In the last post we talked about general KPIs. In this post I’d like to focus on sales based KPIs. For most organizations, sales is the lifeblood of the company. If you don’t have sales, you don’t have revenue. There are a number of simple Key Performance Indicators you can use to measure how your sales team is performing.
Many of these KPIs can be tracked via your accounting software or CRM software out of the box. Others may require a bit of tweaking.
- Quoted Pipeline ($) – The dollar value of your pipeline measured in a consistent way. We used to track the percentage of low, medium and high probability opportunities that closed and would multiple each “bucket” by the closed percentage. For example, if we had 80% of our high probability, 50% of our medium probability and 20% of our low probability opportunities close while they were in those respective buckets, our quoted pipeline would be (Total $’s in the high probability bucket X 80%) + (Total $’s in the medium bucket X 50%) + (Total $’s in the low bucket X 20%).
- Win/Loss Ratio (%) – The ratio of the number of leads in vs. the number of deals closed. Once again, this has to be measured in a consistent way. Are you using “qualified” leads? All leads? My preference is measuring all leads. If you get a lot of unqualified opportunities through the door you need to change how you acquire leads.
- Quotation Conversion Rate (%) – Similar to the Win/Loss Ratio, this ratio measures how many quotes or proposals you generate vs. the number of quotes/proposals that turn into orders. This helps measure the efficiency of your account team to properly qualify opportunities and should be significantly higher than your general win/loss ratio.
- New Clients (#) – A very simple number, this will show you how your account team is generally doing on new customer acquisition. A big drop or a big gain can show everything from market saturation to a stellar marketing campaign. In other words, this number needs to be measured against activities that may affect it.

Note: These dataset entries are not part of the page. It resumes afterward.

-- ==== Sys2Proof/Laws/Losses.lean ====
section
/-! SUPPORT. What the teardown of a session leaves (R37, R44, R55, R72, R143): the conversions empty the queues and the
replay list, no source stays MIRRORED, and the Command Unit keeps all but its pending CLOSEs. -/

namespace Sys2Proof.Machine

/-- No source is MIRRORED. -/
abbrev NoneMirrored (s : State) : Prop := ∀ e, (s.entry e).state ≠ .mirrored

/-! ## What keeps sources from being MIRRORED -/

theorem NoneMirrored.of_regions {s t : State} (h : NoneMirrored s) (g : t.regions = s.regions) : NoneMirrored t := by
  intro e
  simp only [State.entry, g]
  exact h e

theorem noneMirrored_mark (s : State) (e : RegionIx) (k : Nat) (h : NoneMirrored s) : NoneMirrored (mark s e k) := by
  intro i
  rw [(entry_mark s e i k).1]
  exact h i

theorem noneMirrored_drainEntry (s : State) (e : RegionIx) (h : NoneMirrored s) : NoneMirrored (drainEntry s e) := by
  unfold drainEntry
  split
  · refine NoneMirrored.of_regions ?_ ((completeClose_frame _ e).regions (by decide))
    intro i
    rw [freeSource, (leaveScopes_frame _ e).entry (by decide), entry_emit, entry_setEntry]
    split
    · simp [Entry.zero]
    · exact h i
  · exact h

theorem noneMirrored_convertRecord (l : Bool) (s : State) (r : Record) (h : NoneMirrored s) :
    NoneMirrored (convertRecord l s r) := by
  have h1 : NoneMirrored (freeRecordBuffer (markRecord s r) r) := by
    refine NoneMirrored.of_regions ?_ ((freeRecordBuffer_frame _ r).regions (by decide))
    unfold markRecord
    split
    · split
      · exact noneMirrored_mark _ _ _ h
      · exact h
    · split
      · exact noneMirrored_mark _ _ _ h
      · exact h
    · exact h
  unfold convertRecord
  dsimp only
  split
  · have h2 := h1.of_regions ((loseNote_frame _ r).regions (by decide))
    unfold drainRegionOf
    split
    · exact noneMirrored_drainEntry _ _ h2
    · exact h2
  · exact h1

theorem noneMirrored_convertReplay (l : Bool) :
    ∀ (rs : List Replayed) (s : State), NoneMirrored s → NoneMirrored (convertReplay l rs s)
  | [], _, h => h
  | r :: rs, s, h =>
    noneMirrored_convertReplay l rs _
      (noneMirrored_convertRecord l _ r.record (h.of_regions ((modTx_frame s _).regions (by decide))))

theorem noneMirrored_convertQueued (l : Bool) :
    ∀ (rs : List (QueueClass × Record)) (s : State), NoneMirrored s → NoneMirrored (convertQueued l rs s)
  | [], _, h => h
  | (q, r) :: rs, s, h =>
    noneMirrored_convertQueued l rs _
      (noneMirrored_convertRecord l _ r (h.of_regions ((popQueue_frame s q).regions (by decide))))

theorem noneMirrored_abandonSegment (s : State) (m : Bool) (h : NoneMirrored s) : NoneMirrored (abandonSegment s m) := by
  unfold abandonSegment
  split
  · refine NoneMirrored.of_regions ?_ ((dropSegment_frame _ _).regions (by decide))
    have h1 := h.of_regions ((releaseBlock_frame s).regions (by decide))
    split
    · exact noneMirrored_mark _ _ _ h1
    · exact h1
  · exact h

theorem noneMirrored_resyncLeavesUp (s : State) (h : NoneMirrored s) : NoneMirrored (resyncLeavesUp s) :=
  (noneMirrored_abandonSegment s true h).of_regions ((releaseDiscarding_frame _).regions (by decide))

theorem noneMirrored_sweep (s : State) : NoneMirrored (sweep s) := by
  intro e
  rw [entry_sweep]
  split
  · simp
  · assumption

/-! ## The conversions empty what they convert -/

theorem tx_convertReplay (l : Bool) :
    ∀ (rs : List Replayed) (s : State),
      (convertReplay l rs s).tx = if rs = [] then s.tx else { s.tx with replay := [] }
  | [], s => by simp [convertReplay]
  | r :: rs, s => by
    have e := (convertRecord_frame l (s.modTx fun t => { t with replay := rs }) r.record).tx (by decide)
    rw [convertReplay, tx_convertReplay l rs, e]
    by_cases h : rs = [] <;> simp [h]

theorem replay_convertReplay (l : Bool) (s : State) :
    (convertReplay l s.tx.replay s).tx = { s.tx with replay := [] } := by
  rw [tx_convertReplay]
  split
  · rename_i h
    rw [← h]
  · rfl

theorem capture_popQueue (s : State) (q : QueueClass) :
    (popQueue s q).capture = s.capture.setQueue q (s.capture.queueOf q).tail :=
  (slotFreed_frame _ q).capture (by decide)

/-- The records of one queue in a list of conversions. -/
abbrev ofQueue (q : QueueClass) (rs : List (QueueClass × Record)) : Nat := (rs.filter fun x => x.1 = q).length

theorem capture_convertQueued (l : Bool) :
    ∀ (rs : List (QueueClass × Record)) (s : State),
      (convertQueued l rs s).capture =
        { s.capture with sync := s.capture.sync.drop (ofQueue .sync rs), async := s.capture.async.drop (ofQueue .async rs) }
  | [], s => rfl
  | (q, r) :: rs, s => by
    rw [convertQueued, capture_convertQueued l rs, (convertRecord_frame l _ r).capture (by decide), capture_popQueue]
    cases q <;> simp [Capture.setQueue, Capture.queueOf, ofQueue, List.drop_tail]

theorem ofQueue_mergeByCap :
    ∀ (n : Nat) (as bs : List Record), as.length + bs.length < n →
      ofQueue .sync (mergeByCap n as bs) = as.length ∧ ofQueue .async (mergeByCap n as bs) = bs.length
  | 0, _, _, h => absurd h (Nat.not_lt_zero _)
  | n + 1, [], bs, _ => by simp [mergeByCap, ofQueue, List.filter_map, Function.comp_def]
  | n + 1, a :: as, [], _ => by simp [mergeByCap, ofQueue, List.filter_map, Function.comp_def]
  | n + 1, a :: as, b :: bs, h => by
    simp only [List.length_cons] at h
    unfold mergeByCap
    split
    · have := ofQueue_mergeByCap n (a :: as) bs (by simp only [List.length_cons]; omega)
      simp_all [ofQueue]
    · have := ofQueue_mergeByCap n as (b :: bs) (by simp only [List.length_cons]; omega)
      simp_all [ofQueue]

/-- The conversion of the send queues leaves both empty (R37, R38). -/
theorem capture_convertQueues (l : Bool) (s : State) :
    (convertQueues l s).capture = { s.capture with sync := [], async := [] } := by
  have h := ofQueue_mergeByCap (s.capture.sync.length + s.capture.async.length + 1) s.capture.sync s.capture.async
    (Nat.lt_succ_self _)
  rw [convertQueues, capture_convertQueued, h.1, h.2]
  simp

/-! ## The segment in progress -/

theorem segment_releaseBlock (s : State) : (releaseBlock s).resync.segment = s.resync.segment := by
  unfold releaseBlock
  split
  · simp only [(slotFreed_frame _ _).resync (by decide), (endHoldOf_frame _ _).resync (by decide),
      State.modResync_resync, freeBuffer]
  · rfl

theorem segment_dropSegment (s : State) (sg : Segment) : (dropSegment s sg).resync.segment = none := by
  unfold dropSegment
  dsimp only
  split
  · rw [switchAbandoned, failFences]
    have := (completeFences_frame (s.modResync fun r => { r with segment := none }) (fun f => f.covers sg.region)
      .notDurable .resyncAbandoned (some sg.region)).resync (by decide)
    rw [this]
    rfl
  · rfl

theorem segment_abandonSegment (s : State) (m : Bool) : (abandonSegment s m).resync.segment = none := by
  unfold abandonSegment
  split
  · exact segment_dropSegment _ _
  · assumption

theorem segment_resyncLeavesUp (s : State) : (resyncLeavesUp s).resync.segment = none := by
  unfold resyncLeavesUp releaseDiscarding
  split
  · rw [segment_releaseBlock, segment_abandonSegment]
  · exact segment_abandonSegment _ _

/-! ## The Command Unit and the time base -/

/-- From `s` to `t` the Command Unit keeps everything but its pending CLOSEs (R143), and the time base stands. -/
structure Steady (s t : State) : Prop where
  cmd : t.cmd = { s.cmd with pendingClose := t.cmd.pendingClose }
  clock : t.ev.timeBase = s.ev.timeBase

theorem Steady.of_eq {s t : State} (h : t.cmd = s.cmd) (g : t.ev.timeBase = s.ev.timeBase) : Steady s t :=
  ⟨by rw [h], g⟩

theorem Steady.trans {s t u : State} (h : Steady s t) (g : Steady t u) : Steady s u :=
  ⟨by rw [g.cmd, h.cmd], g.clock.trans h.clock⟩

/-- An operation that leaves the Command Unit and the Event Writer keeps both. -/
theorem Steady.frame {s t u : State} {ps : List Part} (h : Steady s t) (f : SameBut ps t u)
    (c : Part.cmd ∉ ps) (v : Part.ev ∉ ps) : Steady s u :=
  h.trans (.of_eq (f.cmd c) (by rw [f.ev v]))

theorem Steady.refl (s : State) : Steady s s := .of_eq rfl rfl

theorem Steady.emit {s t : State} (h : Steady s t) (ev : Event) : Steady s (emit t ev) :=
  h.trans (.of_eq ((emit_frame t ev).cmd (by decide)) (emit_timeBase t ev))

theorem Steady.foldl_emit {α : Type} (f : α → Event) {s : State} : ∀ (l : List α) {t : State}, Steady s t →
    Steady s (l.foldl (fun t x => Machine.emit t (f x)) t)
  | [], _, h => h
  | a :: l, _, h => Steady.foldl_emit f l (h.emit (f a))

theorem Steady.completeFences {s t : State} (h : Steady s t) (p o c r) : Steady s (completeFences t p o c r) :=
  Steady.foldl_emit _ _ (h.frame (modFences_frame t _) (by decide) (by decide))

theorem Steady.completeClose {s t : State} (h : Steady s t) (e : RegionIx) : Steady s (completeClose t e) := by
  unfold Machine.completeClose
  split
  · unfold done
    refine Steady.emit (h.trans ?_) _
    exact ⟨rfl, rfl⟩
  · exact h

theorem Steady.drainEntry {s t : State} (h : Steady s t) (e : RegionIx) : Steady s (drainEntry t e) := by
  unfold Machine.drainEntry
  split
  · exact Steady.completeClose (Steady.frame (Steady.emit (h.frame (setEntry_frame t e _) (by decide) (by decide)) _)
      (leaveScopes_frame _ e) (by decide) (by decide)) e
  · exact h

theorem Steady.convertRecord {s t : State} (h : Steady s t) (l : Bool) (r : Record) :
    Steady s (convertRecord l t r) := by
  have h1 : Steady s (freeRecordBuffer (markRecord t r) r) :=
    (h.frame (markRecord_frame t r) (by decide) (by decide)).frame (freeRecordBuffer_frame _ r) (by decide) (by decide)
  unfold Machine.convertRecord
  dsimp only
  split
  · have h2 : Steady s (loseNote (freeRecordBuffer (markRecord t r) r) r) := by
      unfold loseNote
      split
      · exact h1.emit _
      all_goals exact h1
    unfold drainRegionOf
    split
    · exact h2.drainEntry _
    · exact h2
  · exact h1

theorem Steady.convertReplay (l : Bool) {s : State} : ∀ (rs : List Replayed) {t : State}, Steady s t →
    Steady s (convertReplay l rs t)
  | [], _, h => h
  | r :: rs, t, h =>
    Steady.convertReplay l rs ((h.frame (modTx_frame t _) (by decide) (by decide)).convertRecord l r.record)

theorem Steady.convertQueued (l : Bool) {s : State} : ∀ (rs : List (QueueClass × Record)) {t : State}, Steady s t →
    Steady s (convertQueued l rs t)
  | [], _, h => h
  | (q, r) :: rs, t, h =>
    Steady.convertQueued l rs ((h.frame (popQueue_frame t q) (by decide) (by decide)).convertRecord l r)

theorem Steady.claimLagging {s t : State} (h : Steady s t) (e : RegionIx) (c f) : Steady s (claimLagging t e c f) := by
  unfold Machine.claimLagging
  split
  · exact Steady.frame (Steady.completeFences (Steady.emit (h.frame (setEntry_frame t e _) (by decide) (by decide)) _)
      _ _ _ _) (leftMirrored_frame _ e) (by decide) (by decide)
  · exact h

theorem Steady.lossState {s t : State} (h : Steady s t) : Steady s (lossState t) := by
  unfold Machine.lossState
  split
  · unfold sweep
    generalize entryList = l
    generalize g : enterCalling t = u
    have h1 : Steady s u := g ▸ h.frame (enterCalling_frame t) (by decide) (by decide)
    clear g
    induction l generalizing u with
    | nil => exact h1
    | cons e l ih => exact ih _ (h1.claimLagging e _ _)
  · exact h.frame (enterDisabled_frame t) (by decide) (by decide)

theorem Steady.lossTransmitter {s t : State} (h : Steady s t) (c : LossCause) : Steady s (lossTransmitter t c) := by
  unfold Machine.lossTransmitter
  dsimp only
  refine Steady.convertReplay true _ ?_
  split
  · exact h.frame (modTx_frame _ _) (by decide) (by decide)
  · exact (h.frame (clearControl_frame t) (by decide) (by decide)).frame (modTx_frame _ _) (by decide) (by decide)

theorem Steady.resyncLeavesUp {s t : State} (h : Steady s t) : Steady s (resyncLeavesUp t) := by
  have h1 : Steady s (abandonSegment t true) := by
    unfold abandonSegment
    split
    · rename_i sg _
      have h2 := (h.frame (releaseBlock_frame t) (by decide) (by decide)).frame
        (mark_frame _ sg.region sg.index) (by decide) (by decide)
      dsimp only
      rw [if_pos rfl]
      unfold dropSegment
      dsimp only
      split
      · exact Steady.completeFences (h2.frame (modResync_frame _ _) (by decide) (by decide)) _ _ _ _
      · exact h2.frame (modResync_frame _ _) (by decide) (by decide)
    · exact h
  exact h1.frame (releaseDiscarding_frame _) (by decide) (by decide)

theorem Steady.completeDisconnect {s t : State} (h : Steady s t) : Steady s (completeDisconnect t) := by
  unfold Machine.completeDisconnect
  split
  · exact Steady.emit (h.frame (modSession_frame t _) (by decide) (by decide)) _
  · exact h

/-! ## The teardown -/

theorem fences_failAllFences (s : State) : (failAllFences s).fences = [] := by
  simp [failAllFences, fences_completeFences]

theorem session_completeDisconnect (s : State) :
    (completeDisconnect s).session = { s.session with pendingDisconnect := none } := by
  unfold completeDisconnect
  split
  · simp only [done, (emit_frame _ _).session (by decide), State.modSession_session]
  · rename_i h
    rw [← h]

- Existing vs. New Customer Quotes (%) – How many proposals are you generating for new customers vs. existing customers? Once again, this number will tell you whether your team is focusing on new customer acquisition or keeping existing customers happy. A big dropoff in this number says that you aren’t paying enough attention to existing customers.

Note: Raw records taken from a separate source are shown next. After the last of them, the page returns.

-- ==== Sys2Proof/Laws/Holds.lean ====
section
/-! SUPPORT. Which operations end the hold on the head request, and that they change nothing else of the Memory Path
(R19, R24, R29, R89, R132). -/

namespace Sys2Proof.Machine

/-! ## The relation -/

theorem HoldEnds.of_eq {m m' : MemPath} {p : Prop} (h : m' = m) (g : ¬p) : HoldEnds m m' p :=
  ⟨fun x => absurd x g, fun _ => h⟩

theorem HoldEnds.congr {m m' : MemPath} {p q : Prop} (h : HoldEnds m m' p) (g : p ↔ q) : HoldEnds m m' q := by
  rwa [← show p = q from propext g]

/-- A hold that does not stand cannot end again: the second of two ends counts where the first did not come. -/
theorem HoldEnds.then {m m1 m2 : MemPath} {p : Prop} {q : HoldReason → Prop} (h : HoldEnds m m1 p)
    (g : HoldEnds m1 m2 (q m1.hold)) (none : ¬q .none) : HoldEnds m m2 (p ∨ q m.hold) := by
  constructor
  · intro x
    by_cases hp : p
    · have e := h.1 hp
      rw [g.2 (by rw [e]; exact none), e]
    · have e := h.2 hp
      subst e
      exact g.1 (x.resolve_left hp)
  · intro x
    have e := h.2 fun y => x (.inl y)
    subst e
    exact g.2 fun y => x (.inr y)

/-- The end of a hold leaves the head request. -/
theorem HoldEnds.head {m m' : MemPath} {p : Prop} (h : HoldEnds m m' p) : m'.head = m.head := by
  by_cases g : p
  · rw [h.1 g]
  · rw [h.2 g]

/-! ## The operations -/

theorem holdEnds_endHoldOf (s : State) (r : HoldReason) : HoldEnds s.mem (endHoldOf s r).mem (s.mem.hold = r) := by
  unfold endHoldOf
  split
  · exact ⟨fun _ => rfl, fun x => absurd ‹_› x⟩
  · exact .of_eq rfl ‹_›

theorem holdEnds_leftMirrored (s : State) (e : RegionIx) : HoldEnds s.mem (leftMirrored s e).mem (HeldOn s e) := by
  unfold leftMirrored
  split
  · exact ⟨fun _ => rfl, fun x => absurd ‹_› x⟩
  · exact .of_eq rfl ‹_›

theorem holdEnds_slotFreed (s : State) (q : QueueClass) :
    HoldEnds s.mem (slotFreed s q).mem (q = .sync ∧ s.mem.hold = .syncFull) := by
  cases q
  · exact (holdEnds_endHoldOf s .syncFull).congr (by simp)
  · exact .of_eq rfl (by simp)

/-- The release of a block ends the holds that wait for the block or for its slot. -/
theorem holdEnds_releaseBlock (s : State) : HoldEnds s.mem (releaseBlock s).mem (ReleaseEndsHold s) := by
  unfold releaseBlock
  split
  · rename_i b q h
    refine ((holdEnds_endHoldOf _ .blockRead).then (q := fun r => q = .sync ∧ r = .syncFull)
      (holdEnds_slotFreed _ q) (by simp)).congr ?_
    constructor
    · exact fun x => ⟨b, q, h, x⟩
    · rintro ⟨b', q', h', x⟩
      rw [h] at h'
      cases h'
      exact x
  · rename_i h
    exact .of_eq rfl fun ⟨b, q, h', _⟩ => by simp [h] at h'

/-- The region of the head request depends on the head and on the ranges of the non-FREE entries. -/
theorem headRegion_congr {s t : State} (h : t.mem.head = s.mem.head)
    (g : ∀ e a, entryHolds (t.entry e) a = entryHolds (s.entry e) a) : headRegion t = headRegion s := by
  simp only [headRegion, h, regionAt, g]

/-- A change of state between states that are not FREE keeps the range of an entry. -/
theorem entryHolds_state (en : Entry) (st : RegionState) (a : Nat) (h : st = .free ↔ en.state = .free) :
    entryHolds { en with state := st } a = entryHolds en a := by
  have e : (st != .free) = (en.state != .free) := by
    rw [Bool.eq_iff_iff, bne_iff_ne, bne_iff_ne]
    exact not_congr h
  simp only [entryHolds, e]
  rfl

/-- A claim to LAGGING ends the hold on its region where it takes effect (R19). -/
theorem holdEnds_claimLagging (s : State) (e : RegionIx) (c f) :
    HoldEnds s.mem (claimLagging s e c f).mem ((s.entry e).state = .mirrored ∧ HeldOn s e) := by
  unfold claimLagging
  split
  · rename_i h
    have m : ∀ u : State, SameBut [.regions, .fences, .ev, .stats] s u → u.mem = s.mem := fun u k => k.mem (by decide)
    have k : SameBut [.regions, .fences, .ev, .stats] s (failFences (emit (setEntry s e { s.entry e with state := .lagging })
        (.regionState c e .source .mirrored .lagging)) e f) :=
      (((setEntry_frame s e _).mono rfl).then (emit_frame _ _) rfl).then (failFences_frame _ _ _) rfl
    have hm := m _ k
    have hr : headRegion (failFences (emit (setEntry s e { s.entry e with state := .lagging })
        (.regionState c e .source .mirrored .lagging)) e f) = headRegion s := by
      refine headRegion_congr (by rw [hm]) fun i a => ?_
      rw [(failFences_frame _ e f).entry (by decide), entry_emit, entry_setEntry]
      split
      · rename_i x
        subst x
        exact entryHolds_state _ _ a (by simp [h])
      · rfl
    refine HoldEnds.congr (by rw [← hm]; exact holdEnds_leftMirrored _ e) ?_
    simp only [HeldOn, hm, hr, h, true_and]
  · exact .of_eq rfl fun x => absurd x.1 ‹_›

- Cost of Sales to GM Dollar (%) – How much of your operational costs go to sales vs. overall operations? Just take your sales compensation, taxes, benefits, commissions etc. from your operational numbers and then divide by the total gross margin. You might also include marketing expenditures in this. Are you spending too much or too little to acquire each dollar of profit?
- % of reps on Quota Track (%) – Consistently measured, this will help you understand the overall strength of your sales team. It would be great to measure on a weekly basis, but most organizations have monthly or quarterly quotas. At the end of each month or quarter, what percentage of your sales team is on track to make or exceed their yearly quota?
- Overall % of Quota (%) – Where are you right now compared to your goals? This is best compared against numbers from the same timeframe 1, 2 and 3 years ago.
- Number of Appointments (%) – Once again, a simple number. How are your appointments compared to last month or last year?
- Web Leads (#) – A significant number of today’s leads come from the Internet. Are you spending money on search engine optimization (Hint: If you’re not, you should be)? If so, this is one of MANY SEO metrics you should be tracking (also rankings, number of terms in rankings, conversion rates, organic vs. inorganic rates, etc.)
- Upsell Rate (%) – This may take some manual work to figure out, but it’s the percentage of closed deals that had a higher revenue amount when closed than when the first proposal was generated. Obviously, a good way to determine whether your reps are looking for additional opportunities within a qualified prospect.
- Downsell Rate (%) – The opposite of upselling, this is the percentage of deals that closed for a lower amount than the first proposal. For example, if the first proposal was for $100 and the actual order was for $50, this should be included. If you have a high downsell rate there is a good possibility your sales pipeline numbers are inflated and you have an overly optimistic sales team. It’s really tough to make accurate projections when your overall opportunity numbers are inflated.
These numbers aren’t only useful to you, but they are also useful when you are seeking funding – whether it’s from a bank, an angel investor, a mezzanine company or whomever. If you demonstrate a strong pipeline, and support the pipeline number by ensuring that the numbers that make up your pipeline are pretty accurate, you have a great story to tell.